No escribo para demostrar inteligencia ni para fabricar personajes literarios de escaparate. Escribo porque no sé vivir de otra manera. Porque hay pensamientos que me queman por dentro hasta convertirse en palabras. Porque escribir es mi forma de rescatar fragmentos de humanidad en medio de esta gigantesca maquinaria de distracción permanente. Cada texto es un intento de salvar algo. Una memoria. Una emoción. Una pregunta. Una verdad incómoda. Una pequeña chispa de conciencia antes de que el ruido vuelva a cubrirlo todo.

Quizá por eso la literatura sigue siendo peligrosa.

Los libros todavía conservan la capacidad de ralentizar el tiempo interior. Obligan al lector a detenerse, a imaginar, a sentir desde dentro, a vivir otras vidas, otros dolores, otras miradas. Un libro no compite con la velocidad del algoritmo: compite con algo mucho más profundo. Compite por el alma del ser humano. Y tal vez por eso seguimos necesitando historias. Porque las historias nos recuerdan quiénes somos cuando el mundo intenta convertirnos únicamente en consumidores, estadísticas o perfiles digitales.

En ocasiones me preguntan por qué continúo creyendo en la belleza pese a todo. La respuesta es sencilla: porque precisamente en los tiempos oscuros la belleza se vuelve imprescindible. No hablo de una belleza superficial o decorativa, sino de esa belleza íntima que aparece cuando alguien actúa con bondad sin esperar recompensa, cuando una persona rota sigue siendo capaz de amar, cuando dos seres humanos se reconocen sin máscaras, cuando alguien decide permanecer humano incluso después de haber conocido la crueldad del mundo.

Ahí empieza la verdadera revolución.

No en los grandes discursos. No en las banderas. No en las identidades colectivas construidas para enfrentarnos unos contra otros. La verdadera revolución comienza dentro de cada individuo cuando decide no renunciar a su sensibilidad. Cuando comprende que conservar la ternura en medio de la brutalidad contemporánea requiere más valentía que endurecerse. Cuando entiende que amar profundamente sigue siendo un acto radical en una época dominada por relaciones líquidas, vínculos rápidos y emociones de usar y tirar.

Tal vez hayamos llegado a un punto en el que proteger el alma sea un acto de resistencia cultural.

Por eso todavía creo en las personas capaces de emocionarse. En quienes continúan leyendo libros lentamente. En quienes caminan junto al mar para escuchar el silencio. En quienes siguen buscando conversaciones auténticas. En quienes todavía sienten nostalgia por algo que ni siquiera saben nombrar. Porque quizá esa nostalgia no sea otra cosa que el recuerdo de nuestra humanidad perdida intentando regresar.

Y aunque a veces me haya sentido solo frente al abismo de esta época, sigo creyendo que aún existen hombres y mujeres dispuestos a reconstruir algo distinto desde la conciencia, la sensibilidad y la verdad interior.

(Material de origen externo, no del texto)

-- ==== Sys2Proof/Laws/Checks.lean ====
section
/-! SUPPORT. The check codes as the statements say them, bit by bit (R3, R99), and the bytes of numbers. -/

namespace Sys2Proof.Machine

/-- One bit of a CRC over what has been added to it: the register takes the added part's top bit in, and the rest moves
up. -/
theorem crcBit_takes {w : Nat} (poly c y : BitVec w) :
    crcBit poly (c ^^^ y) = checkTakes poly c y.msb ^^^ (y <<< 1) := by
  unfold crcBit checkTakes
  rw [BitVec.msb_xor, BitVec.shiftLeft_xor_distrib]
  cases c.msb <;> cases y.msb <;> simp <;> ac_rfl

/-- The bits of a byte placed at the top of a register. -/
theorem topByte_msb {w : Nat} (hw : 8 ≤ w) (b : Byte) (k : Nat) (hk : k < 8) :
    ((b.setWidth w <<< (w - 8)) <<< k).msb = b.getLsbD (7 - k) := by
  rw [BitVec.msb_eq_getLsbD_last, BitVec.getLsbD_shiftLeft, BitVec.getLsbD_shiftLeft, BitVec.getLsbD_setWidth]
  have h1 : w - 1 < w := by omega
  have h2 : ¬ (w - 1 < k) := by omega
  have h3 : w - 1 - k < w := by omega
  have h4 : ¬ (w - 1 - k < w - 8) := by omega
  have h5 : w - 1 - k - (w - 8) = 7 - k := by omega
  have h6 : 7 - k < w := by omega
  simp [h1, h2, h3, h4, h5, h6]

/-- One byte of a CRC takes the byte's bits in, most significant first (R3, R99). -/
theorem crcByte_takes {w : Nat} (hw : 8 ≤ w) (poly c : BitVec w) (b : Byte) :
    crcByte poly c b = (bitsOf [b]).foldl (checkTakes poly) c := by
  set y := b.setWidth w <<< (w - 8) with hy
  have m : ∀ k < 8, (y <<< k).msb = b.getLsbD (7 - k) := fun k hk => topByte_msb hw b k hk
  have m0 : y.msb = b.getLsbD 7 := by simpa using m 0 (by omega)
  have z : y <<< 8 = 0#w := by
    apply BitVec.eq_of_getLsbD_eq
    intro i hi
    rw [hy, BitVec.getLsbD_shiftLeft, BitVec.getLsbD_shiftLeft, BitVec.getLsbD_setWidth]
    by_cases h : i < 8
    · simp [h]
    · by_cases h2 : i - 8 < w - 8
      · simp [h2]
      · have : i < w - 8 + 8 := by omega
        omega
  unfold crcByte
  rw [← hy]
  simp only [crcBit_takes, ← BitVec.shiftLeft_add, m0, m 1 (by omega), m 2 (by omega), m 3 (by omega), m 4 (by omega),
    m 5 (by omega), m 6 (by omega), m 7 (by omega), z, BitVec.xor_zero, bitsOf]
  rfl

/-- A CRC takes the bits of its bytes in, in order (R3, R99). -/
theorem crc_takes {w : Nat} (hw : 8 ≤ w) (poly c : BitVec w) (bytes : List Byte) :
    crc poly c bytes = (bitsOf bytes).foldl (checkTakes poly) c := by
  unfold crc
  induction bytes generalizing c with
  | nil => rfl
  | cons b rest ih =>
    have e : bitsOf (b :: rest) = bitsOf [b] ++ bitsOf rest := by simp [bitsOf]
    rw [List.foldl_cons, ih, e, List.foldl_append, crcByte_takes hw]

/-! ## The fields of a header -/

/-- A byte of a number is those eight bits of it. -/
theorem byte_extract {w : Nat} (x : BitVec w) (k : Nat) : BitVec.ofNat 8 (x.toNat / 2 ^ k) = x.extractLsb' k 8 := by
  apply BitVec.eq_of_toNat_eq
  simp [BitVec.extractLsb'_toNat, Nat.shiftRight_eq_div_pow]

theorem bytesOf_two (x : BitVec 16) : bytesOf 2 x.toNat = [x.extractLsb' 0 8, x.extractLsb' 8 8] := by
  simp only [← byte_extract, bytesOf]; simp

theorem bytesOf_four (x : BitVec 32) :
    bytesOf 4 x.toNat = [x.extractLsb' 0 8, x.extractLsb' 8 8, x.extractLsb' 16 8, x.extractLsb' 24 8] := by
  simp only [← byte_extract, bytesOf, Nat.div_div_eq_div_mul]; simp

theorem bytesOf_five (x : BitVec 34) :
    bytesOf 5 x.toNat
      = [x.extractLsb' 0 8, x.extractLsb' 8 8, x.extractLsb' 16 8, x.extractLsb' 24 8, x.extractLsb' 32 8] := by
  simp only [← byte_extract, bytesOf, Nat.div_div_eq_div_mul]; simp

/-- The flags byte is the sum of its two bits (R97). -/
theorem flagsByte_sum (h : Header) : flagsByte h = (if h.poisoned then 1 else 0) + (if h.abandoned then 2 else 0) := by
  unfold flagsByte; cases h.poisoned <;> cases h.abandoned <;> decide

/-- The kind codes written and read are those of R97. -/
theorem kindByte_codes (k : RecordKind) : RecordKind.code k = kindByte k ∧ recordKindOf (kindByte k) = some k := by
  cases k <;> exact ⟨rfl, rfl⟩

/-- A kind byte is read as the kind whose code it is, or as none (R97, R100). -/
theorem recordKindOf_eq (b : Byte) (k : RecordKind) : recordKindOf b = some k ↔ kindByte k = b := by
  refine ⟨fun h => ?_, fun h => h ▸ (kindByte_codes k).2⟩
  unfold recordKindOf at h
  split_ifs at h with h1 h2 h3 h4 h5 h6 <;> cases h <;> simp_all [kindByte]

end Sys2Proof.Machine
end

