-- ==== Sys2Proof/Laws/Frames.lean ====
section
/-! SUPPORT. Frames: for each shared operation, the parts of the state it leaves as they are. Cite these instead of
unfolding the operation; as simp lemmas each conjunct rewrites on its own. -/

namespace Sys2Proof.Machine

/-- What every step of a fold keeps, the fold keeps. -/
theorem foldl_keeps {α β : Type} (p : State → β) (f : State → α → State) (h : ∀ s a, p (f s a) = p s) (l : List α)
    (s : State) : p (l.foldl f s) = p s := by
  induction l generalizing s with
  | nil => rfl
  | cons a l ih => exact (ih (f s a)).trans (h s a)

/-! ## Flags and answers -/

@[simp] theorem State.raise_frame (k : EventKind) (s : State) :
    (s.raise k).up = s.up ∧ (s.raise k).rc = s.rc ∧ (s.raise k).hq = s.hq ∧ (s.raise k).je = s.je
      ∧ (s.raise k).su = s.su ∧ (s.raise k).dp = s.dp ∧ (s.raise k).cp = s.cp ∧ (s.raise k).it = s.it
      ∧ (s.raise k).freeCount = s.freeCount ∧ (s.raise k).pending = s.pending := by
  simp [State.raise]

@[simp] theorem State.raiseFault_frame (k : EventKind) (d : FaultDetails) (s : State) :
    (s.raiseFault k d).up = s.up ∧ (s.raiseFault k d).rc = s.rc ∧ (s.raiseFault k d).hq = s.hq
      ∧ (s.raiseFault k d).je = s.je ∧ (s.raiseFault k d).su = s.su ∧ (s.raiseFault k d).dp = s.dp
      ∧ (s.raiseFault k d).cp = s.cp ∧ (s.raiseFault k d).it = s.it ∧ (s.raiseFault k d).freeCount = s.freeCount
      ∧ (s.raiseFault k d).pending = s.pending := by
  simp [State.raiseFault]

@[simp] theorem State.count_frame (k : Counter) (s : State) :
    (s.count k).up = s.up ∧ (s.count k).rc = s.rc ∧ (s.count k).hq = s.hq ∧ (s.count k).je = s.je
      ∧ (s.count k).su = s.su ∧ (s.count k).dp = s.dp ∧ (s.count k).cp = s.cp ∧ (s.count k).it = s.it
      ∧ (s.count k).freeCount = s.freeCount ∧ (s.count k).pending = s.pending := by
  simp [State.count]

@[simp] theorem State.answer_frame (status : Byte) (body : List Byte) (s : State) :
    (s.answer status body).up = s.up ∧ (s.answer status body).rc = s.rc ∧ (s.answer status body).hq = s.hq
      ∧ (s.answer status body).je = s.je ∧ (s.answer status body).su = s.su ∧ (s.answer status body).dp = s.dp
      ∧ (s.answer status body).eu = s.eu ∧ (s.answer status body).it = s.it
      ∧ (s.answer status body).freeCount = s.freeCount ∧ (s.answer status body).pending = s.pending := by
  simp [State.answer]

@[simp] theorem State.ok_frame (body : List Byte) (s : State) :
    (s.ok body).up = s.up ∧ (s.ok body).rc = s.rc ∧ (s.ok body).hq = s.hq ∧ (s.ok body).je = s.je
      ∧ (s.ok body).su = s.su ∧ (s.ok body).dp = s.dp ∧ (s.ok body).eu = s.eu ∧ (s.ok body).it = s.it
      ∧ (s.ok body).freeCount = s.freeCount ∧ (s.ok body).pending = s.pending := by
  simp [State.ok]

@[simp] theorem State.deny_frame (why : Deny) (s : State) :
    (s.deny why).up = s.up ∧ (s.deny why).rc = s.rc ∧ (s.deny why).hq = s.hq ∧ (s.deny why).je = s.je
      ∧ (s.deny why).su = s.su ∧ (s.deny why).dp = s.dp ∧ (s.deny why).eu = s.eu ∧ (s.deny why).it = s.it
      ∧ (s.deny why).freeCount = s.freeCount ∧ (s.deny why).pending = s.pending := by
  simp [State.deny]

@[simp] theorem State.acceptLong_frame (s : State) :
    (s.acceptLong).up = s.up ∧ (s.acceptLong).rc = s.rc ∧ (s.acceptLong).hq = s.hq ∧ (s.acceptLong).je = s.je
      ∧ (s.acceptLong).su = s.su ∧ (s.acceptLong).dp = s.dp ∧ (s.acceptLong).eu = s.eu ∧ (s.acceptLong).it = s.it
      ∧ (s.acceptLong).freeCount = s.freeCount ∧ (s.acceptLong).pending = s.pending := by
  simp [State.acceptLong]

@[simp] theorem State.frameTaken_frame (s : State) :
    (s.frameTaken).up = s.up ∧ (s.frameTaken).rc = s.rc ∧ (s.frameTaken).hq = s.hq ∧ (s.frameTaken).je = s.je
      ∧ (s.frameTaken).su = s.su ∧ (s.frameTaken).dp = s.dp ∧ (s.frameTaken).eu = s.eu ∧ (s.frameTaken).it = s.it
      ∧ (s.frameTaken).freeCount = s.freeCount ∧ (s.frameTaken).pending = s.pending := by
  simp [State.frameTaken]

@[simp] theorem State.post_frame (r : Completion) (s : State) :
    (s.post r).up = s.up ∧ (s.post r).rc = s.rc ∧ (s.post r).hq = s.hq ∧ (s.post r).je = s.je
      ∧ (s.post r).su = s.su ∧ (s.post r).dp = s.dp ∧ (s.post r).it = s.it ∧ (s.post r).freeCount = s.freeCount
      ∧ (s.post r).pending = s.pending := by
  simp [State.post]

Personas que intuyen que el futuro no podrá sostenerse únicamente sobre tecnología, consumo y velocidad. Personas que saben —aunque todavía no sepan explicarlo— que el ser humano necesita alma tanto como necesita pan.

Quizá todo se reduzca finalmente a eso.

A no permitir que el mundo nos robe la capacidad de sentir.

A seguir siendo humanos mientras todo alrededor parece empujarnos hacia lo contrario.

A conservar encendida esa pequeña luz incluso después de la tormenta.

Porque tal vez la última revolución no consista en conquistar el mundo.

Tal vez consista, simplemente, en salvar el corazón.